These studies demonstrate how ML may assist in improving survival prediction above what the tumour, node and metastasis (TNM) staging system alone can offer with the addition of molecular markers.
Machine learning for postoperative survival prediction
Several studies have looked at using ML to predict survival after resection in lung and oesophageal cancer. Looking at oesophageal SCC, a 2013 study used SVM models to predict distant postoperative metastasis after oesophagectomy [33]. The authors used 4 SVM models: SVM1 included T and N stage; SVM2 included T stage, N stage, tumour length and a marker for cell differentiation; SVM3 included the features of SVM2 plus 12 molecular markers based on the univariate analysis of the training cohort, and SVM4 included all features of SVM2 and 9 molecular markers based off of the univariate analysis of the training and validation cohorts. Training occurred on 319 patients, with 164 patients in a validation cohort. SVM4 performed the best with a sensitivity of 56.6%, a specificity of 97.7%, and an accuracy of 78.7% for predicting the risk of distant metastasis after oesophagectomy, potentially aiding in postoperative discussions of individual benefits of adjuvant therapy.

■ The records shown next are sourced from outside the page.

-- ==== Sys2Proof/Machine/Media.lean ====
section
/-!
DEFINITION. The media engine: the journal (R90 to R92), the map (R77 to R83), streams and blocks (R87), the write path
(R84 to R88), media reads (R45, R125), retirement (R108 to R111) and checkpoints (R93).
-/

namespace Sys2Proof.Machine
open Sys2Proof

/-- The element that no other beats; the first of equals. -/
def bestOf {α : Type} (beats : α → α → Bool) (l : List α) : Option α :=
  l.foldl (fun m a => match m with
    | none => some a
    | some b => if beats a b then some a else some b) none

/-- Lexicographic order of keys. -/
def keyLt : List Nat → List Nat → Bool
  | [], _ => false
  | _, [] => false
  | a :: as, b :: bs => decide (a < b) || (a == b && keyLt as bs)

/-- Insert into a list sorted by key, after equals. -/
def insertBy {α : Type} (k : α → List Nat) (a : α) : List α → List α
  | [] => [a]
  | b :: l => if keyLt (k a) (k b) then a :: b :: l else b :: insertBy k a l

def sortBy {α : Type} (k : α → List Nat) (l : List α) : List α := l.foldl (fun m a => insertBy k a m) []

/-- Unit number of a media channel (R506). -/
def mediaUnit (ch : Nat) : Nat := 0x20 + ch

/-! ## The journal (R90 to R92) -/

/-- A map entry as 40 bits (R77). -/
def MapEnt.word (e : MapEnt) : Nat :=
  b2n e.valid * 2 ^ 39 + b2n e.poison * 2 ^ 38 + b2n e.zero * 2 ^ 37 + b2n e.cold * 2 ^ 36 + (if e.valid then e.ppn % 2 ^ 36 else 0)

/-- The fields of a record after its type and flags, as (first byte, bytes, value). -/
def JRec.fields : JRec → Nat × Nat × List (Nat × Nat × Nat)
  | .blockOpen role k b => (0x01, 0, [(2, 1, role), (3, 1, k), (8, 4, b)])
  | .relocBegin act b => (0x02, 0, [(2, 1, act), (8, 4, b)])
  | .relocCommit redo w first src tgt bm => (0x03, b2n redo, [(2, 1, w), (4, 2, first), (8, 4, src), (12, 4, tgt), (16, 8, bm.toNat)])
  | .mapSet u e seq _ => (0x04, 0, [(8, 5, u), (13, 5, e.word), (24, 8, seq)])
  | .mapPageWrite m e => (0x05, 0, [(8, 4, m), (12, 5, e.word)])
  | .pendingReset b n t => (0x06, 0, [(8, 4, b), (12, 3, n), (15, 1, t)])
  | .resetDone b => (0x07, 0, [(8, 4, b)])
  | .state st cause b => (0x08, 0, [(2, 1, st.code), (3, 1, cause), (8, 4, b)])
  | .mark gen seq => (0x09, 0, [(8, 8, gen), (16, 8, seq)])
  | .dumpRelease gen => (0x0A, 0, [(8, 8, gen)])
  | .cleanShutdown seq => (0x0B, 0, [(8, 8, seq)])

/-- The 32 B of a record (R92), as a number with byte 0 least significant: type, flags, fields, and zeros in the bytes not used. -/
def JRec.word (r : JRec) : Nat :=
  let (type, flags, l) := r.fields
  type + flags * 2 ^ 8 + (l.map fun (at', n, v) => v % 2 ^ (8 * n) * 2 ^ (8 * at')).sum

Concerning lung cancer, a 2011 study developed a model to predict survival in completely resected early-stage NSCLC patients [34]. A decision tree algorithm using 30 patient variables (covering TNM features, clinical variables, spirometry and molecular markers) was used on 482 patients to predict 5-year survival, achieving an AUC of 74%. A similar study aiming to improve survival prediction in NSCLC over the TNM staging system retrospectively evaluated 1981 patients from a thoracic surgery database [35]. A neural network was trained using important variables from univariate and multivariate Cox regression to predict mortality. The authors found that age over 67 and body mass index over 27.6 significantly affected patients’ survival with NSCLC.

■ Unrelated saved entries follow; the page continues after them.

/-- One held request is looked at. Stopped ports take nothing new (R556); combining entries go on being applied, and firmware goes on. -/
def admitOne (h : Held) (s : State) : State :=
  let s := holdStep s
  if portsStopped s && (match h.src, h.cmd with | .stream _, .accum _ _ => false | .fw, _ => false | _, _ => true) then s
  else if slotsOf h.src ≤ inFlight s h.src then s
  else
    match h.src with
    | .host =>
      -- the host's requests are taken in their order of arrival
      if (s.dir.held.any fun x => x.src == .host && decide (x.id < h.id)) then s else (admitHost h s).2
    | src =>
      match msgOf h.cmd with
      | none => dropHeld h.id s
      | some m =>
        let link := match src with | .hal _ | .cop _ => true | _ => false
        let a := if link then agentOf s m else 0
        let rq := if link then rqOf s m else rqOfSrc s src
        if link && ((s.dir.held.any fun x => x.src == src && decide (x.id < h.id) && isBarrierCmd x.cmd)
            || (!isBarrierCmd h.cmd && barrierHolds s src a h)) then s
        else
          let par := if link then 0 else m.txid
          match h.cmd with
          | .orderBarrier m arg => admitBarrier h m arg false s
          | .complBarrier m arg => admitBarrier h m arg true s
          | .wrNc _ mask d p => (admitGranule h rq a m.txid par m.gaddr .write mask d p s).2
          | .atomic _ op size off payload =>
            (admitGranule h rq a m.txid par m.gaddr (kindOf h.cmd) 0 (atomicOperand op size off payload) false s).2
          | c => (admitGranule h rq a m.txid par m.gaddr (kindOf c) 0 0 false s).2

/-- Requests that wait at their ports are looked at in order of arrival. -/
def admitStep (s : State) : State :=
  each (s.dir.held.map (·.id)) (fun i s =>
    match s.dir.held.find? fun h => h.id == i with
    | some h => admitOne h s
    | none => s) s

/-- One round of the home: held requests, transactions, reserved entries and barriers. -/
def homeStep (s : State) : State :=
  let s := admitStep s
  let s := each s.ord.gbs mergeEntry s
  let s := each (s.dir.txns.map (·.req.id)) txnStep s
  each s.dir.barriers barrierStep s

/-! ## Answers from other homes (R314, R227) -/

/-- When a write that another home has acknowledged is known to be performed and durable there: R214 lets that home acknowledge it on
acceptance, and no rule says how this module learns the rest. It learns it at once, or later, at a moment of no rule (DESIGN CHOICE, log 82). -/
def writeAway (w : Away) (s : State) : State :=
  let (v, s) := free s
  if v % 3 = 0 then s
  else onOrd (fun o => { o with away := o.away ++ [{ w with performed := w.performed || v % 3 == 1 }] }) s

/-- What has become of the writes of other homes meanwhile. -/
def awayStep (s : State) : State :=
  each s.ord.away writeAway (onOrd (fun o => { o with away := [] }) s)

/-- A forwarded request is answered: data or completion (R190, R201). A WR_NC or a posted write that is acknowledged may still have to be
performed. -/
def fwdAnswer (f : Fwd) (st : RStat) (htid : Nat) (grant : CacheSt) (d : Option (Granule × Bool)) (s : State) : State :=
  let s := onDir (fun x => { x with fwds := x.fwds.filter fun y => y.req != f.req }) s
  let s := match f.src, f.cmd with
    | .hal _, .wrNc _ _ _ _ | .host, .wrNc _ _ _ _ =>
      if st = .ok then writeAway { req := f.req, home := f.home, src := f.src, agent := f.agent } s else s
    | _, _ => s
  let flags := 16 + 32 * b2n (match d with | some (_, p) => p | none => false)
  let s := endSample f.req flags 0 [true, false, false, false, false, false, false, true] s
  match f.src with
  | .hal _ | .cop _ => match d with
    | some (g, p) => emit (.data f.agent f.txid htid f.gaddr grant p g) s
    | none => if isWFwd f then emit (.wbAck f.agent f.gaddr st) s else emit (.comp f.agent f.txid htid f.gaddr grant st) s
  | .host =>
    match f.cmd with
    | .wrNc _ _ _ _ => if st = .ok then s else hostErr 1 st.host (f.gaddr * 64) false s
    | .atomic _ _ size off _ => match d with
      | some (g, p) =>
        let n := 4 * 2 ^ size
        if p then emit (.cpl f.parent .sc true (leBytes n 0)) (hostErr 2 4 (f.gaddr * 64) false s)
        else emit (.cpl f.parent .sc false (granuleBytes g off n)) s
      | none => emit (.cpl f.parent .ca false []) (hostErr 2 st.host (f.gaddr * 64) false s)
    | _ => match d with
      | some (g, p) => hostGot f.parent g p s
      | none => hostBad f.parent st.host s
  | .copy j => match d with
    | some (g, p) => copyGot j f.parent g p s
    | none => if f.write && st = .ok then onRun j (fun c => { c with wrDone := c.wrDone + 1 }) s else copyRefused j f.parent f.write st s
  | .stream p => match f.cmd with
    | .accum _ _ => combDone f.parent st.stream s
    | _ => match d with
      | some (g, z) => egressGot p (f.parent / 8) (f.parent % 8) (if z then none else some g) 4 s
      | none => egressGot p (f.parent / 8) (f.parent % 8) none st.stream s
  | .fw => importGot f.parent (match d with | some (g, false) => some g | _ => none) s
  | .dbg => match d with
    | some (g, z) => emit (.debug (some (granuleBytes (if z then 0 else g) (f.parent / 128 % 64) (f.parent % 128)))) s
    | none => emit (.debug (if f.write && st = .ok then some [] else none)) s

More recently, going beyond the more structured ML methods, soft computing via fuzzy and soft sets—thought to be robust on uncertain data—was used to predict 5-year survival after resection for NSCLC [36]. The model was trained on 100 patients using 6 input variables (age, body mass index, chronic obstructive pulmonary disease, forced expiratory volume in 1 s, surgical approach, complications) and resulted in a survival prediction accuracy of 79%.
Finally, a study from 2020 used 16 140 NSCLC patients from the Surveillance, Epidemiology and End Results (SEER) database to train a neural network called DeepSurv to predict lung cancer-specific survival [37]. DeepSurv was then validated on 3228 patients and deployed on an independent dataset of 1182 patients from Shanghai. An additional neural network was trained to output personalized treatment recommendations (lobectomy vs sub-lobectomy) and categorized patients into 2 groups based on the concordance of the treatment recommended and received. DeepSurv outperformed the TNM system for lung cancer-specific survival with a C statistic of 74% vs 70%, respectively. Patients who received the treatment recommended by the neural network had better survival rates than those who did not, specifically those who underwent sublobar resection when lobectomy was advised. The authors created a user-friendly computer interface, allowing for easy input of features preoperatively or postoperatively to guide treatment recommendations and make survival predictions based on different treatments, taking steps towards implementing personalized surgical care in the clinic.
DISCUSSION
This review demonstrates that ML can enhance the accuracy of preoperative tests, facilitate earlier diagnosis of pathology, identify cancer therapies likely to maximize survival, and predict adverse events and survival after thoracic surgery. However, only one of the models reviewed (Advanced Alert Monitor) has reached clinical implementation. More widespread employment of this technology is likely to first emerge in specialties pioneering AI such as radiology. What to do with AI-based surgical models and the legality of their predictions have yet to be explored. Therefore, surgeons' critical evaluation of this technology is needed now, before the eventual introduction to practice.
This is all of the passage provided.